#### [Work to complete]
Print the lines that run from the line with "def toggleDue (cls" to the line with "[.alertPulse, .dispDanger, .notifyDanger, .textAlert]", keeping both end lines, exactly as they appear in the entries below, and nothing else.

#### [Dataset content]

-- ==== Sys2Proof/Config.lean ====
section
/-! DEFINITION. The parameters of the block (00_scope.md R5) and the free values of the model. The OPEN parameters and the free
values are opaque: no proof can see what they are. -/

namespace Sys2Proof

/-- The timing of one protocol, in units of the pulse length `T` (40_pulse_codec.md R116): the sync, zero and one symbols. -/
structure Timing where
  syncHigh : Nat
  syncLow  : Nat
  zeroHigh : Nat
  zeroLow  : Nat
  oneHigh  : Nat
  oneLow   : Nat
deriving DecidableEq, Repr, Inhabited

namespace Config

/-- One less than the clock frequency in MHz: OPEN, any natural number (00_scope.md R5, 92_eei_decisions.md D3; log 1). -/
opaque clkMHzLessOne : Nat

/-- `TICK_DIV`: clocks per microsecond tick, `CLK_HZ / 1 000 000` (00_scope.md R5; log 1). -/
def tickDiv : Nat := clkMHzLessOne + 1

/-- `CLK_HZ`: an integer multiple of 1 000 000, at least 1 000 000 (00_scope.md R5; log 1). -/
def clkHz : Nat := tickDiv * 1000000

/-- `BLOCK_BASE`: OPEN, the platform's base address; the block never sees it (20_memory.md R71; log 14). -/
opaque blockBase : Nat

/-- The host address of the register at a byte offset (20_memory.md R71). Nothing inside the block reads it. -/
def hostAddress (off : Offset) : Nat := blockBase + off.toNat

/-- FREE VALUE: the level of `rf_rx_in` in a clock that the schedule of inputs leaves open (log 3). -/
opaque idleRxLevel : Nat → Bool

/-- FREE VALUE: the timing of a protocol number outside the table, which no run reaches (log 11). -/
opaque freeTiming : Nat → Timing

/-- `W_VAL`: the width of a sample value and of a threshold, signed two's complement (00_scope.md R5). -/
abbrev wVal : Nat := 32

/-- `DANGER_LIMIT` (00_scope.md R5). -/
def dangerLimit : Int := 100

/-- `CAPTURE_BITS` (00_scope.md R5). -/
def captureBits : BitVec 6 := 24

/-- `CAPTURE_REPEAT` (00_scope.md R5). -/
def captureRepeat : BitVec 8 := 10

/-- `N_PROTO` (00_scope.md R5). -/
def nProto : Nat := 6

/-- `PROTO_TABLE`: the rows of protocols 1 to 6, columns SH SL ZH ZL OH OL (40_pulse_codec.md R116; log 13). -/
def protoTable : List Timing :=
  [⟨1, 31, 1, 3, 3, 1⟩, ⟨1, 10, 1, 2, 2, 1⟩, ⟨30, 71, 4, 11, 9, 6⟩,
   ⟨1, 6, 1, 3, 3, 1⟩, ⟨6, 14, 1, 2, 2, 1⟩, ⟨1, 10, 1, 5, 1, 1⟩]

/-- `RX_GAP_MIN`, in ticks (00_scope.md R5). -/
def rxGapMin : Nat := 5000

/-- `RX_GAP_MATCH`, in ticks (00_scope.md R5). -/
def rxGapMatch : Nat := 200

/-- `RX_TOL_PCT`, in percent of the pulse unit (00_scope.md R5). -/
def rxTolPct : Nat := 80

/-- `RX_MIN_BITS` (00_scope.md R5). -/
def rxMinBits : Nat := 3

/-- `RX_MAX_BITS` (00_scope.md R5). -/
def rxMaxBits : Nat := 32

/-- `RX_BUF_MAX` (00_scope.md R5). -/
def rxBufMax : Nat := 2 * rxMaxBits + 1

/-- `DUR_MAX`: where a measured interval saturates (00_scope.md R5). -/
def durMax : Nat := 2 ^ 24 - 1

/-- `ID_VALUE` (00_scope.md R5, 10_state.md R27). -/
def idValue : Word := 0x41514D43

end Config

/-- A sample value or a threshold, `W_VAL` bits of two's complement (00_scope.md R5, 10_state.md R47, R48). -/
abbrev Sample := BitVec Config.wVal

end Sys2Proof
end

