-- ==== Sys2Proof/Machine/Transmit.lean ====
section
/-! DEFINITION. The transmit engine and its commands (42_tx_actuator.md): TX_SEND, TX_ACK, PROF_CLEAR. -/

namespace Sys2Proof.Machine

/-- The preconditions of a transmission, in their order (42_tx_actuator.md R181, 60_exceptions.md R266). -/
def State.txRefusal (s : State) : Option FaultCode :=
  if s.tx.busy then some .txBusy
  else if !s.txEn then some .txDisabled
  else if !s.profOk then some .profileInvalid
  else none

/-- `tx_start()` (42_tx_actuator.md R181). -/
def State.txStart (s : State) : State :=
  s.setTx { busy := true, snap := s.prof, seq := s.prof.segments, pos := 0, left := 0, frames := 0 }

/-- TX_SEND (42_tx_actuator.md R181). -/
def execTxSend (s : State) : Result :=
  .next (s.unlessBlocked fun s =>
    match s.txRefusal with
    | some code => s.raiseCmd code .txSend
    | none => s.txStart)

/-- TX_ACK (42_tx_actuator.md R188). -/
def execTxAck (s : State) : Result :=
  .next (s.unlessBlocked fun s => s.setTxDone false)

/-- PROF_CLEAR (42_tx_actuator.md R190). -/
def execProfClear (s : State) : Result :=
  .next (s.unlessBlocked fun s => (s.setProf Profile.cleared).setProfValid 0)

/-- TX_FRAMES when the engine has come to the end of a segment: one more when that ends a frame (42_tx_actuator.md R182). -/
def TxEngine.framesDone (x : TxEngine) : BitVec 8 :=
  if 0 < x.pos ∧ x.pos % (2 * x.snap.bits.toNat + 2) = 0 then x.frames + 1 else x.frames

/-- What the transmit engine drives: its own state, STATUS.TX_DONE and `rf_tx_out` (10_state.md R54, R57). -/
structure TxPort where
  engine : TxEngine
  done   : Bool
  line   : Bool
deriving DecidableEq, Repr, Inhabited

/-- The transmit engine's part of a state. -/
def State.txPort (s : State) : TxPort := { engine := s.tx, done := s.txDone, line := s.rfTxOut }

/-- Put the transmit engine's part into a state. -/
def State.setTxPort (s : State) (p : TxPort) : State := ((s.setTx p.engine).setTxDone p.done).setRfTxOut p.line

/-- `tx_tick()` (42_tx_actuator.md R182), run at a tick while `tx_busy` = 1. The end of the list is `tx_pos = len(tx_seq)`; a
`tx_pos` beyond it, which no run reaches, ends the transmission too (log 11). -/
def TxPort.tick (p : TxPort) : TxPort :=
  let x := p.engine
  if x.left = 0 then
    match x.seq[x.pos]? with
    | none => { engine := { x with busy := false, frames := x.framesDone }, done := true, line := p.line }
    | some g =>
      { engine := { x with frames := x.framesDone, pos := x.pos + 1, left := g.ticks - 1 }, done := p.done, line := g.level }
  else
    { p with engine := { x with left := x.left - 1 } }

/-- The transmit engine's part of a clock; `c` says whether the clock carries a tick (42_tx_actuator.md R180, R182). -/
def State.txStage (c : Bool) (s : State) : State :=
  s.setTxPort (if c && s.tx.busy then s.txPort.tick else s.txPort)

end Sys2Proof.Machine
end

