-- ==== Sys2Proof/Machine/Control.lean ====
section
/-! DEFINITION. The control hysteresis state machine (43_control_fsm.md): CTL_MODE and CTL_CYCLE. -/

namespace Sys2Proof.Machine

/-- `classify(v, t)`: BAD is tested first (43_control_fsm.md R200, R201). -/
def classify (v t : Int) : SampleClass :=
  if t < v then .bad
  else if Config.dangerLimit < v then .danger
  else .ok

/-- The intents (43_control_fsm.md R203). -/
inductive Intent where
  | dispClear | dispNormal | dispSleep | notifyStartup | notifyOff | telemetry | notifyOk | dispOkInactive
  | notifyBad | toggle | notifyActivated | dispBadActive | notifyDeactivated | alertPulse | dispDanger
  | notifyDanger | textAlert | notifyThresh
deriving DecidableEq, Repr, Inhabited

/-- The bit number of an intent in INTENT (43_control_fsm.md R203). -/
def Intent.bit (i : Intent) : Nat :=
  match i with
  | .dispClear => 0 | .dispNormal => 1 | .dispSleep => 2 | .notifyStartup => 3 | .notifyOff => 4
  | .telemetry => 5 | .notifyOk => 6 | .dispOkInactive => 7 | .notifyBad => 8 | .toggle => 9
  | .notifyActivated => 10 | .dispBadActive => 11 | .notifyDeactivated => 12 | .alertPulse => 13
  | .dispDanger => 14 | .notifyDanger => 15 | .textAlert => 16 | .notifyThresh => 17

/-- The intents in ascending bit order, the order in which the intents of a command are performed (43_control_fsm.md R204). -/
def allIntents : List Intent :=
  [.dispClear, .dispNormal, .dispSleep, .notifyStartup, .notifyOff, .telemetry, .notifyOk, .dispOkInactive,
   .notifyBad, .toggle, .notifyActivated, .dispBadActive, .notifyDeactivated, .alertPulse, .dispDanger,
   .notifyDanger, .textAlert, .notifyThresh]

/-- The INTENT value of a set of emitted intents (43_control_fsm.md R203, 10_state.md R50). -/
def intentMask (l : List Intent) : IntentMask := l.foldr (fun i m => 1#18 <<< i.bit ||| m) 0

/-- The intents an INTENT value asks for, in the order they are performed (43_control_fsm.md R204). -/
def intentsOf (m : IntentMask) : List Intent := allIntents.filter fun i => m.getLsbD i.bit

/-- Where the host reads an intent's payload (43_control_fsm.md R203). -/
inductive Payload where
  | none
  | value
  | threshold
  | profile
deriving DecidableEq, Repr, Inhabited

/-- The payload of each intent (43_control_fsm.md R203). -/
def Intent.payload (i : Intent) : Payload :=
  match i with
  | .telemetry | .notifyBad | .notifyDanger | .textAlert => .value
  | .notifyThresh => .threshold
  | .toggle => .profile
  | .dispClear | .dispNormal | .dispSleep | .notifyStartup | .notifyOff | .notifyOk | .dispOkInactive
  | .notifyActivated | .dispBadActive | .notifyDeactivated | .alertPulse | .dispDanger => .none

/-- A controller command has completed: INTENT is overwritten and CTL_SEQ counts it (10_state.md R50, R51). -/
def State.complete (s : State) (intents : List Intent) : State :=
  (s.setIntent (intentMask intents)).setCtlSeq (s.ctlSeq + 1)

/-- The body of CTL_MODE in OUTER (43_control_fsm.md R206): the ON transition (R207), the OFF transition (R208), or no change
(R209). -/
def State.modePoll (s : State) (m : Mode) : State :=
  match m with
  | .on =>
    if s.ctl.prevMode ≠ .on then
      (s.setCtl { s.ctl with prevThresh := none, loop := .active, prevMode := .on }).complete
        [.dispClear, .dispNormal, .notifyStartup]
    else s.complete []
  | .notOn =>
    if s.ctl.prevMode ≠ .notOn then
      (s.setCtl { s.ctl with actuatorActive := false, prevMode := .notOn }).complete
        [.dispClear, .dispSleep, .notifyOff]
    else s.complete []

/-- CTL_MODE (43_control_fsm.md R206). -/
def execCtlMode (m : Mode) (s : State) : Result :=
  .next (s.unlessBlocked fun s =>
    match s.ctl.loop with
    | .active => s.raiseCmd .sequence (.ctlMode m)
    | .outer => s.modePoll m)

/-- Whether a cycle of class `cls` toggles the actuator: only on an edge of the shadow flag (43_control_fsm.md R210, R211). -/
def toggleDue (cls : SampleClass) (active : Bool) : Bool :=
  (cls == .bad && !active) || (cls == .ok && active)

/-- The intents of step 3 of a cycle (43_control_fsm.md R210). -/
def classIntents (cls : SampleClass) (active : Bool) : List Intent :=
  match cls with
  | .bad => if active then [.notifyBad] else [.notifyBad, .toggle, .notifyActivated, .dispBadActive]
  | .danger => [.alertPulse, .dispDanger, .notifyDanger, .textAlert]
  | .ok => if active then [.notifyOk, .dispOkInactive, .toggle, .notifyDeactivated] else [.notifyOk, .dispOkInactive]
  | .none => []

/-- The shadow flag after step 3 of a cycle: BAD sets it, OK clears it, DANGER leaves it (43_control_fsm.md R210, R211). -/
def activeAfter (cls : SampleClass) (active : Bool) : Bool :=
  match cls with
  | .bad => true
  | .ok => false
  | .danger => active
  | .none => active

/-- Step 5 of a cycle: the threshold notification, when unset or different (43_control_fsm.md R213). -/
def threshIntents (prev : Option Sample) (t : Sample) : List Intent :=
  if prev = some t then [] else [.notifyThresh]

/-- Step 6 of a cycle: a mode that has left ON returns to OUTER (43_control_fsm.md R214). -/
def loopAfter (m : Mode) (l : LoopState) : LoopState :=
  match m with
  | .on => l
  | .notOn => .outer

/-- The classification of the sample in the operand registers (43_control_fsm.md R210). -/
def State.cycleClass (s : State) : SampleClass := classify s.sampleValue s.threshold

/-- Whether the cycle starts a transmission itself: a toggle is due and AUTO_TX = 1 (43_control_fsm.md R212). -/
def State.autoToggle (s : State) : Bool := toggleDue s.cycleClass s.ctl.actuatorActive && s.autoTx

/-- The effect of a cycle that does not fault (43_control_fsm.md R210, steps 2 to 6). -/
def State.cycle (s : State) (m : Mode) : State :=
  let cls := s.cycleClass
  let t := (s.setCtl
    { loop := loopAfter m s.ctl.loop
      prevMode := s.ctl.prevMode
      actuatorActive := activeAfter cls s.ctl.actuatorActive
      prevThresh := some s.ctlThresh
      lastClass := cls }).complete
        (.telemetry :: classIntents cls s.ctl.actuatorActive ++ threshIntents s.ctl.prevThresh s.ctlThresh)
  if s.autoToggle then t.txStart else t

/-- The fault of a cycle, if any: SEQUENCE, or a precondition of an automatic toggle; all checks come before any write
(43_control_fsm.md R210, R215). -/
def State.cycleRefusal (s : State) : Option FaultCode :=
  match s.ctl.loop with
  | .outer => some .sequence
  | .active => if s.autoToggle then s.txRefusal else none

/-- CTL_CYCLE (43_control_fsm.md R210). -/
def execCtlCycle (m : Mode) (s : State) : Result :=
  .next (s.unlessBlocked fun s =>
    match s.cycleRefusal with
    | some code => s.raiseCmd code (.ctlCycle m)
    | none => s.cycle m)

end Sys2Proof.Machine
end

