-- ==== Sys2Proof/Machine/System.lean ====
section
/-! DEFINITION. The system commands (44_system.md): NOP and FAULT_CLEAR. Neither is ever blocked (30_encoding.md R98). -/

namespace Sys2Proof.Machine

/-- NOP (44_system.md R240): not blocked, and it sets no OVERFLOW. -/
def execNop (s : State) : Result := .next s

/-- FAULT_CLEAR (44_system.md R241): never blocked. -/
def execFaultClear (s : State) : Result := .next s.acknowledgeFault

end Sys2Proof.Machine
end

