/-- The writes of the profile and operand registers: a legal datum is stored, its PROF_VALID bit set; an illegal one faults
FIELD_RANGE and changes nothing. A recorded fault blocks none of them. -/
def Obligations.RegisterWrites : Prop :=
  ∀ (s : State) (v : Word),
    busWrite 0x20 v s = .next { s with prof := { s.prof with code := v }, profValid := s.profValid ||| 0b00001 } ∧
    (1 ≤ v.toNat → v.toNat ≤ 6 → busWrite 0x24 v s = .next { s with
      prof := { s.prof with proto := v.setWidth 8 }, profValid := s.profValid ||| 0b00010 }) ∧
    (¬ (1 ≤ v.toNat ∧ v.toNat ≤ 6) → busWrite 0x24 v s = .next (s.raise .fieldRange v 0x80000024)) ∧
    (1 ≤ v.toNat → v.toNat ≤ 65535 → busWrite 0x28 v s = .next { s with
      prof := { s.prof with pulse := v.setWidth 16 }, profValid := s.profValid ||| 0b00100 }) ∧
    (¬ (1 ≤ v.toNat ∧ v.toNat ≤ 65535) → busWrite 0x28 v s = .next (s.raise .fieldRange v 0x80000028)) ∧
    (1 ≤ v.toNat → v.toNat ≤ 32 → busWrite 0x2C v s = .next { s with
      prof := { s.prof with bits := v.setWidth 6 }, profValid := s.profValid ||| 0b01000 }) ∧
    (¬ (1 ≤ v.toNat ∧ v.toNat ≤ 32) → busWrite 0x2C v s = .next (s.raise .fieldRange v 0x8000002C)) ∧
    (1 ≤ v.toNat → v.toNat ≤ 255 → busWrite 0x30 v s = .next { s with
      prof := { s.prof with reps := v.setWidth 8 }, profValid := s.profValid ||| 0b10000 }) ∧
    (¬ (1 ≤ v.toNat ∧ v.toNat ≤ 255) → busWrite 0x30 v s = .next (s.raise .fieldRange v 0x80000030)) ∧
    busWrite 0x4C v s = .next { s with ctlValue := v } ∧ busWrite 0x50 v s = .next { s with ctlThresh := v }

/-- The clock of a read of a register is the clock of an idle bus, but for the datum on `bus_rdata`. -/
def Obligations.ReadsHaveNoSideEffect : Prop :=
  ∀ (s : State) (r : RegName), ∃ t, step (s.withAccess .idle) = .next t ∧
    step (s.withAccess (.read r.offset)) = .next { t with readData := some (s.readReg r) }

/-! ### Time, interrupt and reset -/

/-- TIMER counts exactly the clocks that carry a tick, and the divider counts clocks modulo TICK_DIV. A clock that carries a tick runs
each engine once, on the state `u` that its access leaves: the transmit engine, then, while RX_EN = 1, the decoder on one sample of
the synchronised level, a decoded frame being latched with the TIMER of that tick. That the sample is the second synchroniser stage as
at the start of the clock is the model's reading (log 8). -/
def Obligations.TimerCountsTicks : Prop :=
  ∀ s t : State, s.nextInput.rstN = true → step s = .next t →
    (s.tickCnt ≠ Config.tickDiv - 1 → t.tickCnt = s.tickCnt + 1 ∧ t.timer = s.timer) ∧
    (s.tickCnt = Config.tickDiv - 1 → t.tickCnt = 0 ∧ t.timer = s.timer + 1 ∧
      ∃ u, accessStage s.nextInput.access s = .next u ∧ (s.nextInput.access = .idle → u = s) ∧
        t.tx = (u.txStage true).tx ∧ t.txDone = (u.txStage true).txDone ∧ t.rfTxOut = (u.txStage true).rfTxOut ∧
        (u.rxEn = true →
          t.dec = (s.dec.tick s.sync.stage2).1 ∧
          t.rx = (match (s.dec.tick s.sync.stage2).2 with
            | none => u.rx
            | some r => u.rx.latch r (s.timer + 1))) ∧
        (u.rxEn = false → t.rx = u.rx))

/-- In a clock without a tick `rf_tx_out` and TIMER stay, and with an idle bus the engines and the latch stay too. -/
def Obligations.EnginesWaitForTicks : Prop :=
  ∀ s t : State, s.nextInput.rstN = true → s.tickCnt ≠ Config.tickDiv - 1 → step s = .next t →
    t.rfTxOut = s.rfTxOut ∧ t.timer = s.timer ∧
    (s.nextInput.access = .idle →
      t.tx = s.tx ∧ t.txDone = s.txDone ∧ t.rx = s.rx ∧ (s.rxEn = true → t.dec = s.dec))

#### [Result below]
def toggleDue (cls : SampleClass) (active : Bool) : Bool :=
  (cls == .bad && !active) || (cls == .ok && active)

/-- The intents of step 3 of a cycle (43_control_fsm.md R210). -/
def classIntents (cls : SampleClass) (active : Bool) : List Intent :=
  match cls with
  | .bad => if active then [.notifyBad] else [.notifyBad, .toggle, .notifyActivated, .dispBadActive]
  | .danger => [.alertPulse, .dispDanger, .notifyDanger, .textAlert]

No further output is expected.